──────── Provided material ────────

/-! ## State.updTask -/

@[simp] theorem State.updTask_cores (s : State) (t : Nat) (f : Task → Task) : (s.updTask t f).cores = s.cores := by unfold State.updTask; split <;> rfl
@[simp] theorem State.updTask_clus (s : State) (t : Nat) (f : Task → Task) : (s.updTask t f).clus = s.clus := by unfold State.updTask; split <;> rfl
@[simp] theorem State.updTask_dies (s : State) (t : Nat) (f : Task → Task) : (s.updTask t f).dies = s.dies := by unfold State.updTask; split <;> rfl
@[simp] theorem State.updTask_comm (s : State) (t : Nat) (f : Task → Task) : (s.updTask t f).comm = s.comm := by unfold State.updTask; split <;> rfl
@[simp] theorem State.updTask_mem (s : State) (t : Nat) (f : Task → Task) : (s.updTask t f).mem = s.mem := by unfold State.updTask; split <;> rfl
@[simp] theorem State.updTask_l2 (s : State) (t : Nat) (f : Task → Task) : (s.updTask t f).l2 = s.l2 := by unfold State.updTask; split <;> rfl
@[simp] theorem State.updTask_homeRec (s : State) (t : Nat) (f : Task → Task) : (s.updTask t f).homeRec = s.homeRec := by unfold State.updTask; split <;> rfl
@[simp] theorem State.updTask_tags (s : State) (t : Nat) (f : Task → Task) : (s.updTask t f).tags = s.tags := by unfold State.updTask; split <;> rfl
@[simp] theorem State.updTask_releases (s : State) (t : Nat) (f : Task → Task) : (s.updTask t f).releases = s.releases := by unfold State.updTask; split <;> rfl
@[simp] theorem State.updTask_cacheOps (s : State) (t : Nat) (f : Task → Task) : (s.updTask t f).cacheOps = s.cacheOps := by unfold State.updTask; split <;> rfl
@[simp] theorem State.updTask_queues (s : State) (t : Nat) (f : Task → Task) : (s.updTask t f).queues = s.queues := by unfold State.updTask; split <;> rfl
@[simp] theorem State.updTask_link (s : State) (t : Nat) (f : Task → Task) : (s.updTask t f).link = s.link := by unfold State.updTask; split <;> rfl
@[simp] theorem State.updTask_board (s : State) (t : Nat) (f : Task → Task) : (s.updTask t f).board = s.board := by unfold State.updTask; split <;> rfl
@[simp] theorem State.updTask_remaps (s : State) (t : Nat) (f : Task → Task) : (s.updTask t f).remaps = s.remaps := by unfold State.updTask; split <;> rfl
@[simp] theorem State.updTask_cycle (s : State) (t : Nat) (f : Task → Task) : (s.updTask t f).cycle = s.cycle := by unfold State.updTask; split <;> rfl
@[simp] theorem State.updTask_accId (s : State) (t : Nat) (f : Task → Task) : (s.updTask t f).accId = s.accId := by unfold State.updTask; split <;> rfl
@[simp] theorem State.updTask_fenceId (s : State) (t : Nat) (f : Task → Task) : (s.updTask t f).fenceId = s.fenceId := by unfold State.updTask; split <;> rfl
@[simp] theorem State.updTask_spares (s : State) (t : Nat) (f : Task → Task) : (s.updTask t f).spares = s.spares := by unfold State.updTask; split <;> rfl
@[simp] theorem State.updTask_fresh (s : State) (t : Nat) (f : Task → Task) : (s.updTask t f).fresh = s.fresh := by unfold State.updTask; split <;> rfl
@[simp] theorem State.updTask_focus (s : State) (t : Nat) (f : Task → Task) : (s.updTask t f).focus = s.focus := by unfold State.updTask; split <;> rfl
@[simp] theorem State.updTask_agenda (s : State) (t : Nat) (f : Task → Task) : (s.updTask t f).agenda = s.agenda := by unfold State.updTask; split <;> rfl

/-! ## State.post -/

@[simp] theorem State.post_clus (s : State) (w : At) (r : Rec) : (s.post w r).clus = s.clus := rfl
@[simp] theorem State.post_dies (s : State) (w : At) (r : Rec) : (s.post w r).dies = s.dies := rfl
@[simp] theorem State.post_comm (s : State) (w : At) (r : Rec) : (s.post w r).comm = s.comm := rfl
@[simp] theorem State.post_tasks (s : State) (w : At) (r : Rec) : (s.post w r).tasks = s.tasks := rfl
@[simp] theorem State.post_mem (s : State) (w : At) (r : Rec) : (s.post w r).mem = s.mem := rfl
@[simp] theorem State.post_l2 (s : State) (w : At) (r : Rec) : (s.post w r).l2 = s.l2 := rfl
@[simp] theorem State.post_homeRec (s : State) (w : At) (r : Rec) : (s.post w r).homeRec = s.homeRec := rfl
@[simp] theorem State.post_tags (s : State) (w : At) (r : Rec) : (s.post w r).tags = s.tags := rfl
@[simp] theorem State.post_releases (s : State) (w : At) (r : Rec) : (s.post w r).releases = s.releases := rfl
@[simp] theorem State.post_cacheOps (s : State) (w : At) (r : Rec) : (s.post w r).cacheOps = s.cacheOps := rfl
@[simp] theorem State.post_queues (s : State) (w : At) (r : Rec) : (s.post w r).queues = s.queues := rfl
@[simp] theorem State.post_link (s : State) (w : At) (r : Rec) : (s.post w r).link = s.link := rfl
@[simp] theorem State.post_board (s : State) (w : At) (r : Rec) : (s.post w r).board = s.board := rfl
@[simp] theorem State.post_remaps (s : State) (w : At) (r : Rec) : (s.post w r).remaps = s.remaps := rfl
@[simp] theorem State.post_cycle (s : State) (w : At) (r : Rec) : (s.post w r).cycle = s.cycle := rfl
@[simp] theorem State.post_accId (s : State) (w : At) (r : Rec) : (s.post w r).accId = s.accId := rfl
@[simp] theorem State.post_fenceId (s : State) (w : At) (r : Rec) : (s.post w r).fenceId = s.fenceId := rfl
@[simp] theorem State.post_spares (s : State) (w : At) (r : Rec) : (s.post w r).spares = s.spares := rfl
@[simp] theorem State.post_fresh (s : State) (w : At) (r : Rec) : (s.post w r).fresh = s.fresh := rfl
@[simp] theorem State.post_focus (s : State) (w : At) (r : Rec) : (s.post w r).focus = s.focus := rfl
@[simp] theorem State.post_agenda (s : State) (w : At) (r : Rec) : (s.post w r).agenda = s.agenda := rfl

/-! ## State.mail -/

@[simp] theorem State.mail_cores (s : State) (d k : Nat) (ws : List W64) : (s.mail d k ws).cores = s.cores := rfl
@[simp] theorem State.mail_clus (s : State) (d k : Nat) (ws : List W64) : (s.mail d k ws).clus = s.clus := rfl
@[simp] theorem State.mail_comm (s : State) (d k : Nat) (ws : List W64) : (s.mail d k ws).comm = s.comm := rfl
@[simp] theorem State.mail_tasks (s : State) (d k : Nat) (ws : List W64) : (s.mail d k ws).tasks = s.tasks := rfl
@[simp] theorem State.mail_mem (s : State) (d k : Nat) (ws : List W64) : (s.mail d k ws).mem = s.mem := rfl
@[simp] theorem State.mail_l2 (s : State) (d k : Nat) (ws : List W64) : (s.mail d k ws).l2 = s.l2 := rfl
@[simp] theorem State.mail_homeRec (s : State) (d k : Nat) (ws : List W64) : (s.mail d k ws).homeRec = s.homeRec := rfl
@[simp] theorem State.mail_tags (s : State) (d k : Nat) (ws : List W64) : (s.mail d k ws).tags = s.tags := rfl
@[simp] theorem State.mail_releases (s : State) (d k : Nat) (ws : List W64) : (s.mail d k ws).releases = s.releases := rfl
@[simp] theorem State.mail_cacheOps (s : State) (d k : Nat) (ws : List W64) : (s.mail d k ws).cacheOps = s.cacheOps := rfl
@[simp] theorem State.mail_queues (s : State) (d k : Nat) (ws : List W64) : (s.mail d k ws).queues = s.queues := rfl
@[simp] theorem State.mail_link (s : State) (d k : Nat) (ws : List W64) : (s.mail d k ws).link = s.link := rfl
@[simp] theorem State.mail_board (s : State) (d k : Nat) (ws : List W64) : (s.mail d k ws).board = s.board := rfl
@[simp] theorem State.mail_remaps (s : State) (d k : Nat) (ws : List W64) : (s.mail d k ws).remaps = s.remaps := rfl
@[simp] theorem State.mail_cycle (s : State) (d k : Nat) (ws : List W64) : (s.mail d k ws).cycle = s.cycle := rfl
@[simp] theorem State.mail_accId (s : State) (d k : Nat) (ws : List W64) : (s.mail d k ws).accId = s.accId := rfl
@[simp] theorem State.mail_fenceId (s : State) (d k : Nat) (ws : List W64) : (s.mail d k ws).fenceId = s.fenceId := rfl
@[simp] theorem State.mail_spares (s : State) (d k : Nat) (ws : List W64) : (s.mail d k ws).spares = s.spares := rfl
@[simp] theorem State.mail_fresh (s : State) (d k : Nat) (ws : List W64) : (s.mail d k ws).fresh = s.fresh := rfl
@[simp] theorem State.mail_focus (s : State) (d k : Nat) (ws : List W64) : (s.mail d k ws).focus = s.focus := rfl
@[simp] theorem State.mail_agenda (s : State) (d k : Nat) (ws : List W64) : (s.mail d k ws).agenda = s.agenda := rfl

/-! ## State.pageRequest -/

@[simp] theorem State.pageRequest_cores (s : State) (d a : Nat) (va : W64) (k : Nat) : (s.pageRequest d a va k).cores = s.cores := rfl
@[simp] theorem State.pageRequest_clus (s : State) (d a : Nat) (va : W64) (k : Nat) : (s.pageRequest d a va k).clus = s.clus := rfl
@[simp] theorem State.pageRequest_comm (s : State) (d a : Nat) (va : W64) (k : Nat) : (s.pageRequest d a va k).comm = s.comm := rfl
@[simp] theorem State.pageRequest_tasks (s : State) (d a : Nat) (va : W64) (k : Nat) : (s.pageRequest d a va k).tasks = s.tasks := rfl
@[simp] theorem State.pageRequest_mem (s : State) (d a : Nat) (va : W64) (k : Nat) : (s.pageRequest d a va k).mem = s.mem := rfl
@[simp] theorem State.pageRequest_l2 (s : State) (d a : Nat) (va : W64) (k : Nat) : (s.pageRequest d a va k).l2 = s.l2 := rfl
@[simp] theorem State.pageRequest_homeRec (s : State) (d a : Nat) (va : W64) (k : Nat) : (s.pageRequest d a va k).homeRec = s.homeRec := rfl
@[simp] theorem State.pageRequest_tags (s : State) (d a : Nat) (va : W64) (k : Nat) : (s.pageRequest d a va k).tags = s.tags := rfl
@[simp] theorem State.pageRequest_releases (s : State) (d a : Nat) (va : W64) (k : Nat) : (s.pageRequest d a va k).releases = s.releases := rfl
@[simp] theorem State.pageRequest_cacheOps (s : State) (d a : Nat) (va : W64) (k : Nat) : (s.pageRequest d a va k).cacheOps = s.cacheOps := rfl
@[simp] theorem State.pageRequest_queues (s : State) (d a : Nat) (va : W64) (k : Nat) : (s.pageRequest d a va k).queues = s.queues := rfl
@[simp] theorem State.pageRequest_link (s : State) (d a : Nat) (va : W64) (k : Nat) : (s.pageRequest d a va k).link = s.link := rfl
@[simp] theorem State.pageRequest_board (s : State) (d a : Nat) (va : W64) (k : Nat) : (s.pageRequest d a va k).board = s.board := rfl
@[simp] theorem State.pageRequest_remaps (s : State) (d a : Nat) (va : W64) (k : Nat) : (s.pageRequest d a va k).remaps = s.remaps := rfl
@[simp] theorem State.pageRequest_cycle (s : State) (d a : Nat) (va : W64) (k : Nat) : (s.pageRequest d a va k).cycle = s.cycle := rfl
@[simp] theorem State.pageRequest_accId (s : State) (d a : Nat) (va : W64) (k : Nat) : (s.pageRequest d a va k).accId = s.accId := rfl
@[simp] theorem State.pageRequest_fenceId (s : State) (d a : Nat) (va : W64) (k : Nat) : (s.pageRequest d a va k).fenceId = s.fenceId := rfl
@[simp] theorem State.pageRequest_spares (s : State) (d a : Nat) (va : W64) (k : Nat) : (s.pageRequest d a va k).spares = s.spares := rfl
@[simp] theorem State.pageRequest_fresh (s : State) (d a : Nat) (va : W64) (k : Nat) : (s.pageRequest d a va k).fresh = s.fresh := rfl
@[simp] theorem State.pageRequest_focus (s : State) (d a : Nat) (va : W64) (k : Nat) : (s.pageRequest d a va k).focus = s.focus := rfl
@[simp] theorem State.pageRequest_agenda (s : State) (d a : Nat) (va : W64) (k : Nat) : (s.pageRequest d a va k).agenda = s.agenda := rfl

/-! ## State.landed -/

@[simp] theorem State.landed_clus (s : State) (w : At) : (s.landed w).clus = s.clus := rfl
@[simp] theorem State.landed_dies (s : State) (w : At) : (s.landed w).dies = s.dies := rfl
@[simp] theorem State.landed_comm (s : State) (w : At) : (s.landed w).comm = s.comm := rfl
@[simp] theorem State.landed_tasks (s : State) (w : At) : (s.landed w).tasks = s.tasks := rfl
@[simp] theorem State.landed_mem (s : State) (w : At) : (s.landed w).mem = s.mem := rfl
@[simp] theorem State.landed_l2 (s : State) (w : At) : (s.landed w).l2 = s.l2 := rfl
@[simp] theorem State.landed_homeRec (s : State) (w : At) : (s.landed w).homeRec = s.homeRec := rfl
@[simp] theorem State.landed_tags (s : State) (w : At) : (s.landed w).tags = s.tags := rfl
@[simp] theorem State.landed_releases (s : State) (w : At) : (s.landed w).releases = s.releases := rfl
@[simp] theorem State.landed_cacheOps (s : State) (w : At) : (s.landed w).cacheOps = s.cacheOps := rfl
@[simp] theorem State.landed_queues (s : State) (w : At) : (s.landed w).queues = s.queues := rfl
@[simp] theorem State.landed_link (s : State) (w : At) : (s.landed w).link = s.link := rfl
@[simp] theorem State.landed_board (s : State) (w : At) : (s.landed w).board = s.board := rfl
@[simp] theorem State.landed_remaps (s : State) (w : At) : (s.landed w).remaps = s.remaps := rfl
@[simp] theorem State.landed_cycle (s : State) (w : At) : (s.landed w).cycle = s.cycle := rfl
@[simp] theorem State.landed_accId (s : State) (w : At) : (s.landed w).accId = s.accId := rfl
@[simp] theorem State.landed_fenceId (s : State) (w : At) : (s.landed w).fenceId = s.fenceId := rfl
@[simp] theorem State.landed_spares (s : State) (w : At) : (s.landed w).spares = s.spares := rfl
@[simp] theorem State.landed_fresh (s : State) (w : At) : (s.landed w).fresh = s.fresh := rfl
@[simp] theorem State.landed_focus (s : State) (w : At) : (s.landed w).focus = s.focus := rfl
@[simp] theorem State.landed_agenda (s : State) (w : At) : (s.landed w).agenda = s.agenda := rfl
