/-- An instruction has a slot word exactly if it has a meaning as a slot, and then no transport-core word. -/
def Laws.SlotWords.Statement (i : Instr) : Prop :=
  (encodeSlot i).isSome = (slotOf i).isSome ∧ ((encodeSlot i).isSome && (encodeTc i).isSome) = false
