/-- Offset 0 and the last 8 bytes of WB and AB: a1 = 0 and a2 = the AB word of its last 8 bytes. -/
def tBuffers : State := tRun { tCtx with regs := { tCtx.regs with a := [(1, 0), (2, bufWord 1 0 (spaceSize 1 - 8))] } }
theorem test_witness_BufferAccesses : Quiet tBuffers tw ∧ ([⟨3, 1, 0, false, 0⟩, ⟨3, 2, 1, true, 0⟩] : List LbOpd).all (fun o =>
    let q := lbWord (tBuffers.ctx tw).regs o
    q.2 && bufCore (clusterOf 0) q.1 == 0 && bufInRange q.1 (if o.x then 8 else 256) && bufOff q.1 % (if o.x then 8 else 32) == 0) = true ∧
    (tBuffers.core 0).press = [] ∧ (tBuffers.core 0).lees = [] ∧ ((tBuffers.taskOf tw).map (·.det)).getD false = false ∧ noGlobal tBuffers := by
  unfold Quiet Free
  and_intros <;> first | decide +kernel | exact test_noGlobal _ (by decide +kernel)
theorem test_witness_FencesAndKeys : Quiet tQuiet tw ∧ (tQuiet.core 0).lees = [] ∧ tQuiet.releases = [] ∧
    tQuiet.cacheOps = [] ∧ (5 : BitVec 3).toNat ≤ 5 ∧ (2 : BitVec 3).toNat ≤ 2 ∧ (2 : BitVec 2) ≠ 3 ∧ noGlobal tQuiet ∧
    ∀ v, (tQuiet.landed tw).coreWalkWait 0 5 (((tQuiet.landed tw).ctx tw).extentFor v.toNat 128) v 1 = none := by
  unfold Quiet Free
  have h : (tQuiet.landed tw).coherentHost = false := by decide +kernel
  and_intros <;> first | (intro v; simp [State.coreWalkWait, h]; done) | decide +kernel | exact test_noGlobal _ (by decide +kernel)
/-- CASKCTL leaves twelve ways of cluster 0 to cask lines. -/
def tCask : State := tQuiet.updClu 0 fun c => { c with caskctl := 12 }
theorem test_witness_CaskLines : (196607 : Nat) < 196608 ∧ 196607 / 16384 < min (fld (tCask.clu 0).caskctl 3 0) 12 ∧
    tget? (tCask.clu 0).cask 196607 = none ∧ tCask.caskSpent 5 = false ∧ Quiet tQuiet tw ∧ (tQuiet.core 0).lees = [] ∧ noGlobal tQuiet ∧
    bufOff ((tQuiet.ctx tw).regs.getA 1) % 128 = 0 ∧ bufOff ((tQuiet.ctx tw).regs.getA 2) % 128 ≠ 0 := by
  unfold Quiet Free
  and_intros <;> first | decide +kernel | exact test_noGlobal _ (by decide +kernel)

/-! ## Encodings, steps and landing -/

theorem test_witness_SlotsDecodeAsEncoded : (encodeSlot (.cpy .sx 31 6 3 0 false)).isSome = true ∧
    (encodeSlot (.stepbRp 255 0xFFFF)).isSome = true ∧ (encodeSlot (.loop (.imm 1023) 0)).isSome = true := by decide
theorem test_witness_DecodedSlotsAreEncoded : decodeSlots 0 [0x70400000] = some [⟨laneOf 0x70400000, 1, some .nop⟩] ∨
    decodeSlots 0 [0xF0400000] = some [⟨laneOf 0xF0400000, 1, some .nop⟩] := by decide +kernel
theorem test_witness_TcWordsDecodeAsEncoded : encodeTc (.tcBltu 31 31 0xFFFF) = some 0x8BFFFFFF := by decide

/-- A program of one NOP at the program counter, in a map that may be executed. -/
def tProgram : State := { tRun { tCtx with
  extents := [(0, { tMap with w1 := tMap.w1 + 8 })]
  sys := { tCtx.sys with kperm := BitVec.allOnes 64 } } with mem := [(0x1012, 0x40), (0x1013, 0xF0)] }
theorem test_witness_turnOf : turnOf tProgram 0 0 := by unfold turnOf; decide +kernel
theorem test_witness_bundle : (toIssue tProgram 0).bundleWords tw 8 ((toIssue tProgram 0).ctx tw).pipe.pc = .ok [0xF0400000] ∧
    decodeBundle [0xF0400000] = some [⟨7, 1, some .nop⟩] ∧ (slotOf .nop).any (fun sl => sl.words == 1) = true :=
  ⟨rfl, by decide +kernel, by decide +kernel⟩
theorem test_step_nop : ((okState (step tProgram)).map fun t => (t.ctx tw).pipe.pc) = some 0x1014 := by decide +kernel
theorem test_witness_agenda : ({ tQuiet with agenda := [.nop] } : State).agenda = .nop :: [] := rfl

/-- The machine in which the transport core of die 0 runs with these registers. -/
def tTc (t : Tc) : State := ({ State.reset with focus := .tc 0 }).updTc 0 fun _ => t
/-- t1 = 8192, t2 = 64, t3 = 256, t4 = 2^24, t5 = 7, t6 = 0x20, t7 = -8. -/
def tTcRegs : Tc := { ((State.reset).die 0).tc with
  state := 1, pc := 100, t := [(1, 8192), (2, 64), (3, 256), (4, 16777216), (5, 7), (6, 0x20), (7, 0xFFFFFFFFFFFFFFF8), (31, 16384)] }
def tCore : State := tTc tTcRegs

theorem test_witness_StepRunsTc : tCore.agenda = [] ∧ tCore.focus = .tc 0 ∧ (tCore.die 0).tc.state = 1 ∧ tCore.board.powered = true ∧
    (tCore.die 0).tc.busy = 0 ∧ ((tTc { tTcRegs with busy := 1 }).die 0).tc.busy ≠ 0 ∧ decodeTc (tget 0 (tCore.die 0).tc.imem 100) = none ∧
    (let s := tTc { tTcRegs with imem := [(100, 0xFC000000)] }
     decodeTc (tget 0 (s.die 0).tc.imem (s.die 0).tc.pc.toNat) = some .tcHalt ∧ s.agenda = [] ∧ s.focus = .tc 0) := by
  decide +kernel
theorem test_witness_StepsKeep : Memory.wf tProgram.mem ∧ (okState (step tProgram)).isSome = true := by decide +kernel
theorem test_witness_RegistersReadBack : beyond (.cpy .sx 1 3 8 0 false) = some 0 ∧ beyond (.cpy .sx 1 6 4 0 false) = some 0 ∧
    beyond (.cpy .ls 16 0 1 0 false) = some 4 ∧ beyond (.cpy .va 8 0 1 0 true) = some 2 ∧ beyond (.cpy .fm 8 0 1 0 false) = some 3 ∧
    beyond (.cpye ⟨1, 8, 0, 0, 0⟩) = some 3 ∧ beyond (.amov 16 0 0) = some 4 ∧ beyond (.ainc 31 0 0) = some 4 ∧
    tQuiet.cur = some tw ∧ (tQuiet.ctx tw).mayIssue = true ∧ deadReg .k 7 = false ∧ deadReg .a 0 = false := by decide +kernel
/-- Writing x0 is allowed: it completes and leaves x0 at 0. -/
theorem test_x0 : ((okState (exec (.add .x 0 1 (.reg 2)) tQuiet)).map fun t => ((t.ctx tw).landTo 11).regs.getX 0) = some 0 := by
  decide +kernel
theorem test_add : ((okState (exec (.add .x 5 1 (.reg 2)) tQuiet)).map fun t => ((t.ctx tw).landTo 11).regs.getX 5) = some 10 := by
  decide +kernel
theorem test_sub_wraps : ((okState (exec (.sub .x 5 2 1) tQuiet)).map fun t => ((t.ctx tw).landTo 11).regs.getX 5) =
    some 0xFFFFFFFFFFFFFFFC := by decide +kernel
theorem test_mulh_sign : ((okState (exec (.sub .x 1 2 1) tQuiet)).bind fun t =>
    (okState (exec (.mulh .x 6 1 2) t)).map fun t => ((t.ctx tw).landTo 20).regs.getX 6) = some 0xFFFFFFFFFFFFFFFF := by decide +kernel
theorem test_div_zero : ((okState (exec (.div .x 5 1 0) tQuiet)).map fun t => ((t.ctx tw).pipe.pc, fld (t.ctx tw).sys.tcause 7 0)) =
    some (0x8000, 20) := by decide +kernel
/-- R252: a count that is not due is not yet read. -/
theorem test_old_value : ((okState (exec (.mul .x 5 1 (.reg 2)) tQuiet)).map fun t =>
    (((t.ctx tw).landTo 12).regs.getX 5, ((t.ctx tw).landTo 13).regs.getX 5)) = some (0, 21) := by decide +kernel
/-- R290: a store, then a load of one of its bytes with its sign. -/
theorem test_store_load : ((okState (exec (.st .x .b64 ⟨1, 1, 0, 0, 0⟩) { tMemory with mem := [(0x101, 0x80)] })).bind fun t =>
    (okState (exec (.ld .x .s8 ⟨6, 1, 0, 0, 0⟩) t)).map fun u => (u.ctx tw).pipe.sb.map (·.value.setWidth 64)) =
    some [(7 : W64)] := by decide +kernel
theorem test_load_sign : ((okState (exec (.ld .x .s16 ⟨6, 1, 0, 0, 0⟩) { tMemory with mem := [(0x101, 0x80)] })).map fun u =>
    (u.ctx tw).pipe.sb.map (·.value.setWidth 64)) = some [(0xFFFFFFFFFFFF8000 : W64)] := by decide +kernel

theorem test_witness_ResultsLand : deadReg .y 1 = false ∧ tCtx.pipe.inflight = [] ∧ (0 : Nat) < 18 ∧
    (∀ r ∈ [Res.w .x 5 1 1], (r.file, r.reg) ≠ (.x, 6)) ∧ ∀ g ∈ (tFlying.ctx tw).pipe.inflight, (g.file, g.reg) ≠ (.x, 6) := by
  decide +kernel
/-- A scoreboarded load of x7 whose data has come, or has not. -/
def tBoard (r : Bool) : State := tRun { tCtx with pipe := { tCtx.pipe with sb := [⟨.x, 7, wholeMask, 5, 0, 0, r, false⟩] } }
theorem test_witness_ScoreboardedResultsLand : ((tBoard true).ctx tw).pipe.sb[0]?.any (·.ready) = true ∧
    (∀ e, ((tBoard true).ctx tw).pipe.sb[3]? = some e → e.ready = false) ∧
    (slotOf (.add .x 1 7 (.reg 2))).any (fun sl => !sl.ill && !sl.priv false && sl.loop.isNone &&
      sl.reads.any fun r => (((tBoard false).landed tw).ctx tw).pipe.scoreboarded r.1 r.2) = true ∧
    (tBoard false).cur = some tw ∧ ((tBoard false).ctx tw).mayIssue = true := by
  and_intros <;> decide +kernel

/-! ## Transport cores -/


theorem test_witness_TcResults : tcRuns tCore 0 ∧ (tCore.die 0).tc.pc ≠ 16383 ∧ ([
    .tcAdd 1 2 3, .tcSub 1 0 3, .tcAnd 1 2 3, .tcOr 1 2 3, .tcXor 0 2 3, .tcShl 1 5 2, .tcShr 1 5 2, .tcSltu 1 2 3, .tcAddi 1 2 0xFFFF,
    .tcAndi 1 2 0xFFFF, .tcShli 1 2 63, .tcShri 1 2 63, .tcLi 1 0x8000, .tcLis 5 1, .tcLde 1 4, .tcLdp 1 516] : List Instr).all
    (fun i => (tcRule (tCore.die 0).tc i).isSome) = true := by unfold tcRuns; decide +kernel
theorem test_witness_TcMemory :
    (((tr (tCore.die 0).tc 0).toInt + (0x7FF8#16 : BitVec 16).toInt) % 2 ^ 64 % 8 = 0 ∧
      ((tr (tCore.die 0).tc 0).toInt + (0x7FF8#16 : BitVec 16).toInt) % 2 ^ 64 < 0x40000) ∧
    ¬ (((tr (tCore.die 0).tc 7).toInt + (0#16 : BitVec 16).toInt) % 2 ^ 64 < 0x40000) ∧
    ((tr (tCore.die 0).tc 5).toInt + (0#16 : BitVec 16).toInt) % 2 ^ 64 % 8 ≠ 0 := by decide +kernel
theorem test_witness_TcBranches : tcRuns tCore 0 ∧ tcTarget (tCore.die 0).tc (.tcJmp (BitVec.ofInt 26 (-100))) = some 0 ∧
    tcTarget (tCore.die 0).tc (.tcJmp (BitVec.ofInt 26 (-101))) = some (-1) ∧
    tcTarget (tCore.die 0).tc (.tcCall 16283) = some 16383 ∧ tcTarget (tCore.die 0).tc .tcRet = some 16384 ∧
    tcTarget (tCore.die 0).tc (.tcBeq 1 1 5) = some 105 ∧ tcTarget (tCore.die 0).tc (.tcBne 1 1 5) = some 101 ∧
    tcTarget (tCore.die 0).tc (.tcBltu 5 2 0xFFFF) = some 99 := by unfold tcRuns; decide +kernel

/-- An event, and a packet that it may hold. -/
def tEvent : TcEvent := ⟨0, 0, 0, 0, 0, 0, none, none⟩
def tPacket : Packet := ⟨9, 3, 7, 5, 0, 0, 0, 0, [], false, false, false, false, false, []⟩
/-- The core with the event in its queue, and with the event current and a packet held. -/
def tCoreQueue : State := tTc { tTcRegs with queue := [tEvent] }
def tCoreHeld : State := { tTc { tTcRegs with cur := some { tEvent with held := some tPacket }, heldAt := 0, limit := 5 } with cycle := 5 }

────────

# [Problem statement]
Using the entries above, output exactly the lines between the line holding "(((t.ctx tw).landTo 12).regs.getX" and the line holding "2 3, .tcSub", end lines included, and nothing more.

# [Expected output]
    (((t.ctx tw).landTo 12).regs.getX 5, ((t.ctx tw).landTo 13).regs.getX 5)) = some (0, 21) := by decide +kernel
/-- R290: a store, then a load of one of its bytes with its sign. -/
theorem test_store_load : ((okState (exec (.st .x .b64 ⟨1, 1, 0, 0, 0⟩) { tMemory with mem := [(0x101, 0x80)] })).bind fun t =>
    (okState (exec (.ld .x .s8 ⟨6, 1, 0, 0, 0⟩) t)).map fun u => (u.ctx tw).pipe.sb.map (·.value.setWidth 64)) =
    some [(7 : W64)] := by decide +kernel
theorem test_load_sign : ((okState (exec (.ld .x .s16 ⟨6, 1, 0, 0, 0⟩) { tMemory with mem := [(0x101, 0x80)] })).map fun u =>
    (u.ctx tw).pipe.sb.map (·.value.setWidth 64)) = some [(0xFFFFFFFFFFFF8000 : W64)] := by decide +kernel

theorem test_witness_ResultsLand : deadReg .y 1 = false ∧ tCtx.pipe.inflight = [] ∧ (0 : Nat) < 18 ∧
    (∀ r ∈ [Res.w .x 5 1 1], (r.file, r.reg) ≠ (.x, 6)) ∧ ∀ g ∈ (tFlying.ctx tw).pipe.inflight, (g.file, g.reg) ≠ (.x, 6) := by
  decide +kernel
/-- A scoreboarded load of x7 whose data has come, or has not. -/
def tBoard (r : Bool) : State := tRun { tCtx with pipe := { tCtx.pipe with sb := [⟨.x, 7, wholeMask, 5, 0, 0, r, false⟩] } }
theorem test_witness_ScoreboardedResultsLand : ((tBoard true).ctx tw).pipe.sb[0]?.any (·.ready) = true ∧
    (∀ e, ((tBoard true).ctx tw).pipe.sb[3]? = some e → e.ready = false) ∧
    (slotOf (.add .x 1 7 (.reg 2))).any (fun sl => !sl.ill && !sl.priv false && sl.loop.isNone &&
      sl.reads.any fun r => (((tBoard false).landed tw).ctx tw).pipe.scoreboarded r.1 r.2) = true ∧
    (tBoard false).cur = some tw ∧ ((tBoard false).ctx tw).mayIssue = true := by
  and_intros <;> decide +kernel

/-! ## Transport cores -/


theorem test_witness_TcResults : tcRuns tCore 0 ∧ (tCore.die 0).tc.pc ≠ 16383 ∧ ([
    .tcAdd 1 2 3, .tcSub 1 0 3, .tcAnd 1 2 3, .tcOr 1 2 3, .tcXor 0 2 3, .tcShl 1 5 2, .tcShr 1 5 2, .tcSltu 1 2 3, .tcAddi 1 2 0xFFFF,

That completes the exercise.